Weirdness has been stigmatized. It’s ingrained from a young age when kids that don’t fit into the standards of the norm are excluded from the playground shenanigans. Normal good. Weird bad. Be normal. Even when weirdness is encouraged, it’s still within a certain scope of the parameters of normalcy. Be weird, but not too weird. You don’t want to frighten the small children. When normalcy is set as a gold standard, you find that’s exactly what people strive for and when that normalcy is rocked, well, people aren’t very happy about it.

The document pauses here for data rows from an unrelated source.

/-- A frame as a list of parts. -/
theorem Frame.changesOnly {m : Nat} {s t : State} (h : Frame m s t) (l : List Part) (hm : m &&& maskOf l = m) :
    ChangesOnly l s t := by
  intro p hp
  refine h.1 p ?_
  rw [← hm, Nat.testBit_land, maskOf_testBit hp, Bool.and_false]

theorem Part.same_rfl (s : State) (p : Part) : p.same s s := by cases p <;> simp [Part.same]

theorem Part.same_trans {s t u : State} {p : Part} (h : p.same s t) (k : p.same t u) : p.same s u := by
  cases p <;> simp only [Part.same] at * <;> first
    | exact k.trans h
    | exact k.trans (by rw [h])
    | exact fun a ha hb => (k a ha hb).trans (h a ha hb)
    | exact fun a ha => (k a ha).trans (h a ha)

theorem Frame.rfl (m : Nat) (s : State) : Frame m s s := ⟨fun p _ => Part.same_rfl s p, id⟩

theorem Frame.trans {m : Nat} {s t u : State} (h : Frame m s t) (k : Frame m t u) : Frame m s u :=
  ⟨fun p hp => Part.same_trans (h.1 p hp) (k.1 p hp), fun w => k.2 (h.2 w)⟩

theorem Frame.mono {k m : Nat} {s t : State} (h : Frame k s t) (hm : k &&& m = k) : Frame m s t := by
  refine ⟨fun p hp => h.1 p ?_, h.2⟩
  rw [← hm, Nat.testBit_land, hp, Bool.and_false]

/-- A frame after another, in a wider mask. -/
theorem Frame.comp {k m : Nat} {s t u : State} (h : Frame k t u) (hm : k &&& m = k) (f : Frame m s t) : Frame m s u :=
  f.trans (h.mono hm)

theorem Frame.ite {m : Nat} {s a b : State} {c : Prop} [Decidable c] (h : Frame m s a) (k : Frame m s b) :
    Frame m s (if c then a else b) := by split <;> assumption

theorem Frame.ite2 {α : Type} {m : Nat} {s : State} {a b : α × State} {c : Prop} [Decidable c] (h : Frame m s a.2)
    (k : Frame m s b.2) : Frame m s (if c then a else b).2 := by split <;> assumption

theorem Frame.foldl {α : Type} {m : Nat} {s t : State} {f : State → α → State} (l : List α) (h : Frame m s t)
    (k : ∀ u x, Frame m u (f u x)) : Frame m s (l.foldl f t) := by
  induction l generalizing t with
  | nil => exact h
  | cons x l ih => exact ih (h.trans (k t x))

theorem Frame.foldl2 {α β : Type} {m : Nat} {s : State} {t : β × State} {f : β × State → α → β × State} (l : List α)
    (h : Frame m s t.2) (k : ∀ u x, Frame m u.2 (f u x).2) : Frame m s (l.foldl f t).2 := by
  induction l generalizing t with
  | nil => exact h
  | cons x l ih => exact ih (h.trans (k t x))

/-- A frame of a step: whatever next state it answers. -/
def FrameO (m : Nat) (s : State) (o : Host.Outcome State Fault Refusal) : Prop := ∀ t, o = .next t → Frame m s t

theorem FrameO.ok {m : Nat} {s t : State} (h : Frame m s t) : FrameO m s (Sys2Proof.Machine.ok t) := by
  intro u e
  cases e
  exact h

theorem FrameO.next {m : Nat} {s t : State} (h : Frame m s t) : FrameO m s (.next t) := FrameO.ok h

theorem FrameO.ite {m : Nat} {s : State} {a b : Host.Outcome State Fault Refusal} {c : Prop} [Decidable c]
    (h : FrameO m s a) (k : FrameO m s b) : FrameO m s (if c then a else b) := by split <;> assumption

theorem FrameO.powered {m : Nat} {s t : State} {o : Host.Outcome State Fault Refusal} (h : Frame m s t) (k : FrameO m s o) :
    FrameO m s (t.powered o) := by
  unfold State.powered
  exact FrameO.ite (FrameO.ok h) k

theorem FrameO.comp {k m : Nat} {s t : State} {o : Host.Outcome State Fault Refusal} (h : FrameO k t o) (hm : k &&& m = k)
    (f : Frame m s t) : FrameO m s o := fun u e => (h u e).comp hm f

/-! ## Changes of one part -/

theorem Frame.put_freeCount {m : Nat} {s t : State} (x) (hm : 0x10 &&& m = 0x10) (h : Frame m s t) :
    Frame m s ⟨t.regs, t.mem, t.memErr, t.memEpoch, x, t.fuses, t.clk, t.host, t.links, t.dies, t.fio, t.fans, t.thm, t.loader, t.trav, t.time, t.gns, t.memu, t.spoor, t.pix, t.tally, t.stk, t.tpin, t.rfx, t.afe, t.sig, t.msr, t.loops, t.can, t.eth, t.twn, t.pair, t.sinks, t.out, t.pending⟩ := by
  refine Frame.comp (k := 0x10) (t := t) ⟨fun p hp => ?_, id⟩ hm h
  cases p <;> first | exact Eq.refl _ | exact fun _ _ => Eq.refl _ | exact fun _ _ _ => Eq.refl _ | exact absurd hp (by decide)

theorem Frame.put_clk {m : Nat} {s t : State} (x) (hm : 0x80 &&& m = 0x80) (h : Frame m s t) :
    Frame m s ⟨t.regs, t.mem, t.memErr, t.memEpoch, t.freeCount, t.fuses, x, t.host, t.links, t.dies, t.fio, t.fans, t.thm, t.loader, t.trav, t.time, t.gns, t.memu, t.spoor, t.pix, t.tally, t.stk, t.tpin, t.rfx, t.afe, t.sig, t.msr, t.loops, t.can, t.eth, t.twn, t.pair, t.sinks, t.out, t.pending⟩ := by
  refine Frame.comp (k := 0x80) (t := t) ⟨fun p hp => ?_, id⟩ hm h
  cases p <;> first | exact Eq.refl _ | exact fun _ _ => Eq.refl _ | exact fun _ _ _ => Eq.refl _ | exact absurd hp (by decide)

theorem Frame.put_host {m : Nat} {s t : State} (x) (hm : 0x7fff00 &&& m = 0x7fff00) (h : Frame m s t) :
    Frame m s ⟨t.regs, t.mem, t.memErr, t.memEpoch, t.freeCount, t.fuses, t.clk, x, t.links, t.dies, t.fio, t.fans, t.thm, t.loader, t.trav, t.time, t.gns, t.memu, t.spoor, t.pix, t.tally, t.stk, t.tpin, t.rfx, t.afe, t.sig, t.msr, t.loops, t.can, t.eth, t.twn, t.pair, t.sinks, t.out, t.pending⟩ := by
  refine Frame.comp (k := 0x7fff00) (t := t) ⟨fun p hp => ?_, id⟩ hm h
  cases p <;> first | exact Eq.refl _ | exact fun _ _ => Eq.refl _ | exact fun _ _ _ => Eq.refl _ | exact absurd hp (by decide)

theorem Frame.put_links {m : Nat} {s t : State} (x) (hm : 0x800000 &&& m = 0x800000) (h : Frame m s t) :
    Frame m s ⟨t.regs, t.mem, t.memErr, t.memEpoch, t.freeCount, t.fuses, t.clk, t.host, x, t.dies, t.fio, t.fans, t.thm, t.loader, t.trav, t.time, t.gns, t.memu, t.spoor, t.pix, t.tally, t.stk, t.tpin, t.rfx, t.afe, t.sig, t.msr, t.loops, t.can, t.eth, t.twn, t.pair, t.sinks, t.out, t.pending⟩ := by
  refine Frame.comp (k := 0x800000) (t := t) ⟨fun p hp => ?_, id⟩ hm h
  cases p <;> first | exact Eq.refl _ | exact fun _ _ => Eq.refl _ | exact fun _ _ _ => Eq.refl _ | exact absurd hp (by decide)

theorem Frame.put_dies {m : Nat} {s t : State} (x) (hm : 0x1000000 &&& m = 0x1000000) (h : Frame m s t) :
    Frame m s ⟨t.regs, t.mem, t.memErr, t.memEpoch, t.freeCount, t.fuses, t.clk, t.host, t.links, x, t.fio, t.fans, t.thm, t.loader, t.trav, t.time, t.gns, t.memu, t.spoor, t.pix, t.tally, t.stk, t.tpin, t.rfx, t.afe, t.sig, t.msr, t.loops, t.can, t.eth, t.twn, t.pair, t.sinks, t.out, t.pending⟩ := by
  refine Frame.comp (k := 0x1000000) (t := t) ⟨fun p hp => ?_, id⟩ hm h
  cases p <;> first | exact Eq.refl _ | exact fun _ _ => Eq.refl _ | exact fun _ _ _ => Eq.refl _ | exact absurd hp (by decide)

theorem Frame.put_fio {m : Nat} {s t : State} (x) (hm : 0x2000000 &&& m = 0x2000000) (h : Frame m s t) :
    Frame m s ⟨t.regs, t.mem, t.memErr, t.memEpoch, t.freeCount, t.fuses, t.clk, t.host, t.links, t.dies, x, t.fans, t.thm, t.loader, t.trav, t.time, t.gns, t.memu, t.spoor, t.pix, t.tally, t.stk, t.tpin, t.rfx, t.afe, t.sig, t.msr, t.loops, t.can, t.eth, t.twn, t.pair, t.sinks, t.out, t.pending⟩ := by
  refine Frame.comp (k := 0x2000000) (t := t) ⟨fun p hp => ?_, id⟩ hm h
  cases p <;> first | exact Eq.refl _ | exact fun _ _ => Eq.refl _ | exact fun _ _ _ => Eq.refl _ | exact absurd hp (by decide)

Not having a sense of normalcy is hard. Humans are creatures of habit. Resistance toward change and the abnormal is warranted. Not everyone wants the growing pains of change. While a changing of the normal doesn’t necessarily mean there are good outcomes, it also doesn’t mean there are bad ones. Change fosters growth and while it may not always be comfortable to grow, sometimes it’s what is needed.
Normal Was Never Normal
Right now, it seems the challenge is figuring out how to inspire audiences to feel just as comfortable in the abnormal as they do in the normal. The world is changing and with that, normalcy. The thing is, normal is something that’s always evolving because people evolve. Sometimes the changes in the normal are small like switching cereals and sometimes they’re big like not being able to hug your new friend that you just met in the back of the Uber share at the end of the night, which can be jarring. Embracing the change and not stigmatizing anything that falls outside of the norm makes it all the more palatable, especially when the goal of communicators is to set up audiences to be in a position to see, generate, and accept new ideas, which often won’t be “normal.”
The way communicators choose to speak to audiences shapes the conversation and the tone. If you want to inspire audiences, the rhetoric around “normalcy” and what that is needs to change. Do away with all of the “normal” and “new normal” language that sets up the framework for panic and resistance when normal isn’t achieved. The quicker the yearning for “normalcy” is dropped, the quicker the focus can shift toward discovery, acceptance, and the possibilities.